→ **EXERCISE AIM**:
From the line with "were grouped by" to the line with "stray (dev pkt : Nat)", retype every line exactly, including those two, and leave out the rest of the data below.

→ **Records from a data collection**:
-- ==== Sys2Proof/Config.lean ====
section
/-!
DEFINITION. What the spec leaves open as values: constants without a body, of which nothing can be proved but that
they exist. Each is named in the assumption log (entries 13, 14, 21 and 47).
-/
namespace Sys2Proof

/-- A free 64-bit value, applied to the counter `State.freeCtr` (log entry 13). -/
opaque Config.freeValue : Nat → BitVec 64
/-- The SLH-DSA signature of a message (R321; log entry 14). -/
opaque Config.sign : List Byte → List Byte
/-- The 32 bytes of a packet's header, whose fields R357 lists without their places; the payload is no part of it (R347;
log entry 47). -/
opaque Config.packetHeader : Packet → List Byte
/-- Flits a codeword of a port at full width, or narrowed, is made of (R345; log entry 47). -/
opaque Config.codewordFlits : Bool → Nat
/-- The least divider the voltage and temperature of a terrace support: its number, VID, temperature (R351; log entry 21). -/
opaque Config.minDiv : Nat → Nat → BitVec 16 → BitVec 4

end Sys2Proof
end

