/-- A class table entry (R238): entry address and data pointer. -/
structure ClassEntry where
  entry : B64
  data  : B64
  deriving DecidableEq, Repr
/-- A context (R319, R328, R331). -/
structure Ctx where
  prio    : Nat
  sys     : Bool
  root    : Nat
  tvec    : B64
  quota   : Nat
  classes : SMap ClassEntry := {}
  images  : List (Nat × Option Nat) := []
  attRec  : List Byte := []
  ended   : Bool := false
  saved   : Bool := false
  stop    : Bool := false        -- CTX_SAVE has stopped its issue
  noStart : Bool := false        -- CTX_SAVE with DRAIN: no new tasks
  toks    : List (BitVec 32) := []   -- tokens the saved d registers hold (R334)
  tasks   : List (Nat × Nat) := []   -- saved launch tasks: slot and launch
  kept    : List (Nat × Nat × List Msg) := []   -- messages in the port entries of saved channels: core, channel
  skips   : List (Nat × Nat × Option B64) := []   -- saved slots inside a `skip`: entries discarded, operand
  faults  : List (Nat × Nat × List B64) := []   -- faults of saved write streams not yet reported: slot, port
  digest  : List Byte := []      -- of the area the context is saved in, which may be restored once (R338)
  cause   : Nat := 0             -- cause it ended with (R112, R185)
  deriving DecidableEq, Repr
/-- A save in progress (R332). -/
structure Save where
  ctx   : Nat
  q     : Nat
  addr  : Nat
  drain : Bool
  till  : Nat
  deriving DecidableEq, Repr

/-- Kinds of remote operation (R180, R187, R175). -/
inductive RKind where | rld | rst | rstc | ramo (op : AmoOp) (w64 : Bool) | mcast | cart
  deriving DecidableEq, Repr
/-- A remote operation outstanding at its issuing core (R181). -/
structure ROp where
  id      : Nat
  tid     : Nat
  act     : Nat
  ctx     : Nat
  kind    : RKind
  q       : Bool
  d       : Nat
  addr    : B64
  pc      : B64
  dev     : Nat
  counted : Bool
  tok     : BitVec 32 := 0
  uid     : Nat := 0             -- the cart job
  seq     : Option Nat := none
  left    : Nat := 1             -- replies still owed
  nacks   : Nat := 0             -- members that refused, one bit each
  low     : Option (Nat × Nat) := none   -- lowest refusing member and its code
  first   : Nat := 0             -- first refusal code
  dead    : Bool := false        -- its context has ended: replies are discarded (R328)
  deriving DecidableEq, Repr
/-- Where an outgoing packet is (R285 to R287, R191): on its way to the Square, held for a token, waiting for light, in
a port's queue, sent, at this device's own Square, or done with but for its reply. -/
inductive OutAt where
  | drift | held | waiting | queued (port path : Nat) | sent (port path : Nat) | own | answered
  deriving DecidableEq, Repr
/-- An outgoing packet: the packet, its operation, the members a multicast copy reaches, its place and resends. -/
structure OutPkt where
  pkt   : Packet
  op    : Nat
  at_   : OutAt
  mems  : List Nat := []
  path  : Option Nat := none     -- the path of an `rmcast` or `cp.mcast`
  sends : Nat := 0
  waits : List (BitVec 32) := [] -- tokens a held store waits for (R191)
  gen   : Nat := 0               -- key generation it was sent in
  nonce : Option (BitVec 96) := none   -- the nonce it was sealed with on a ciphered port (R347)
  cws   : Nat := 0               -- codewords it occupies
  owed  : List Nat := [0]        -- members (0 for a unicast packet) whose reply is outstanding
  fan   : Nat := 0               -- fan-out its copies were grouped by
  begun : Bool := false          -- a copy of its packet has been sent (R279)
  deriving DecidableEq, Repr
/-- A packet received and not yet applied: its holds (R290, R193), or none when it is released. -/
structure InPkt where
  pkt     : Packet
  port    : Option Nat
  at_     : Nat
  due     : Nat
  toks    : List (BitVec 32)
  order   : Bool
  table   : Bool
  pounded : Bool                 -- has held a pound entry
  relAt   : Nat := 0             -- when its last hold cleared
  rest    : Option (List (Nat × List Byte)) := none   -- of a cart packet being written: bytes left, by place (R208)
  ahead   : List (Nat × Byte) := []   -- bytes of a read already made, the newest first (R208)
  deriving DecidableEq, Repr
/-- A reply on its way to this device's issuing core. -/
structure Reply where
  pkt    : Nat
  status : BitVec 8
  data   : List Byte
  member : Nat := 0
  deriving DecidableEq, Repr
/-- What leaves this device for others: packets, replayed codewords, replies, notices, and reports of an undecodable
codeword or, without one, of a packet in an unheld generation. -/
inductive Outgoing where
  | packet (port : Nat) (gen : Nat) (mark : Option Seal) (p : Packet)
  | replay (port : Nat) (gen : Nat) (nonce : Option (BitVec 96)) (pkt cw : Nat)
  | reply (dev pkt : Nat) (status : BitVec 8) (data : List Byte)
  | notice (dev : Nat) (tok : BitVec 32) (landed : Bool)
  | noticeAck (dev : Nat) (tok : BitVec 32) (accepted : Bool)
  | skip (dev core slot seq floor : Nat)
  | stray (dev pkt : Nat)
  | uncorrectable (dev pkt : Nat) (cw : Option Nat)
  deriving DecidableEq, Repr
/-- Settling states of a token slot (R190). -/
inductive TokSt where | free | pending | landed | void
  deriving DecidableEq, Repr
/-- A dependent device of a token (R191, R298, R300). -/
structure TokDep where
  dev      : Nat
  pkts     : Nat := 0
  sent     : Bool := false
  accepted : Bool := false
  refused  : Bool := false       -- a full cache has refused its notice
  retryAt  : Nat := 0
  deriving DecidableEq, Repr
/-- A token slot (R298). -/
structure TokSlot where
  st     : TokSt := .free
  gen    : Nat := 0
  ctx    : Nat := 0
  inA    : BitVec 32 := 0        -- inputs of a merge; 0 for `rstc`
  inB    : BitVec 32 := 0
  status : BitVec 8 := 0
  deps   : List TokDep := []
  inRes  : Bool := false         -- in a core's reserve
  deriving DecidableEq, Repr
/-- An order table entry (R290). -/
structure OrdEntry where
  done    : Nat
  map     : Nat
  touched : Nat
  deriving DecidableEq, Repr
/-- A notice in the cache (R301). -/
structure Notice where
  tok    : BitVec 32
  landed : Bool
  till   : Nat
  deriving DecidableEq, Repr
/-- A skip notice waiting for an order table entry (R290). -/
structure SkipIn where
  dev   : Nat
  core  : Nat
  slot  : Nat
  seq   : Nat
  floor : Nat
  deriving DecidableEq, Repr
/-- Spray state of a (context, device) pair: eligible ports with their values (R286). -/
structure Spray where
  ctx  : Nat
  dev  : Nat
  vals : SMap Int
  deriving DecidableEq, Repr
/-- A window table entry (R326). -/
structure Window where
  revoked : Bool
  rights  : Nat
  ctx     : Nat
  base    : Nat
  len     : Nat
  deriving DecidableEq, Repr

→ **RESPONSE TO THE EXERCISE**:
  fan   : Nat := 0               -- fan-out its copies were grouped by
  begun : Bool := false          -- a copy of its packet has been sent (R279)
  deriving DecidableEq, Repr
/-- A packet received and not yet applied: its holds (R290, R193), or none when it is released. -/
structure InPkt where
  pkt     : Packet
  port    : Option Nat
  at_     : Nat
  due     : Nat
  toks    : List (BitVec 32)
  order   : Bool
  table   : Bool
  pounded : Bool                 -- has held a pound entry
  relAt   : Nat := 0             -- when its last hold cleared
  rest    : Option (List (Nat × List Byte)) := none   -- of a cart packet being written: bytes left, by place (R208)
  ahead   : List (Nat × Byte) := []   -- bytes of a read already made, the newest first (R208)
  deriving DecidableEq, Repr
/-- A reply on its way to this device's issuing core. -/
structure Reply where
  pkt    : Nat
  status : BitVec 8
  data   : List Byte
  member : Nat := 0
  deriving DecidableEq, Repr
/-- What leaves this device for others: packets, replayed codewords, replies, notices, and reports of an undecodable
codeword or, without one, of a packet in an unheld generation. -/
inductive Outgoing where
  | packet (port : Nat) (gen : Nat) (mark : Option Seal) (p : Packet)
  | replay (port : Nat) (gen : Nat) (nonce : Option (BitVec 96)) (pkt cw : Nat)
  | reply (dev pkt : Nat) (status : BitVec 8) (data : List Byte)
  | notice (dev : Nat) (tok : BitVec 32) (landed : Bool)
  | noticeAck (dev : Nat) (tok : BitVec 32) (accepted : Bool)
  | skip (dev core slot seq floor : Nat)
  | stray (dev pkt : Nat)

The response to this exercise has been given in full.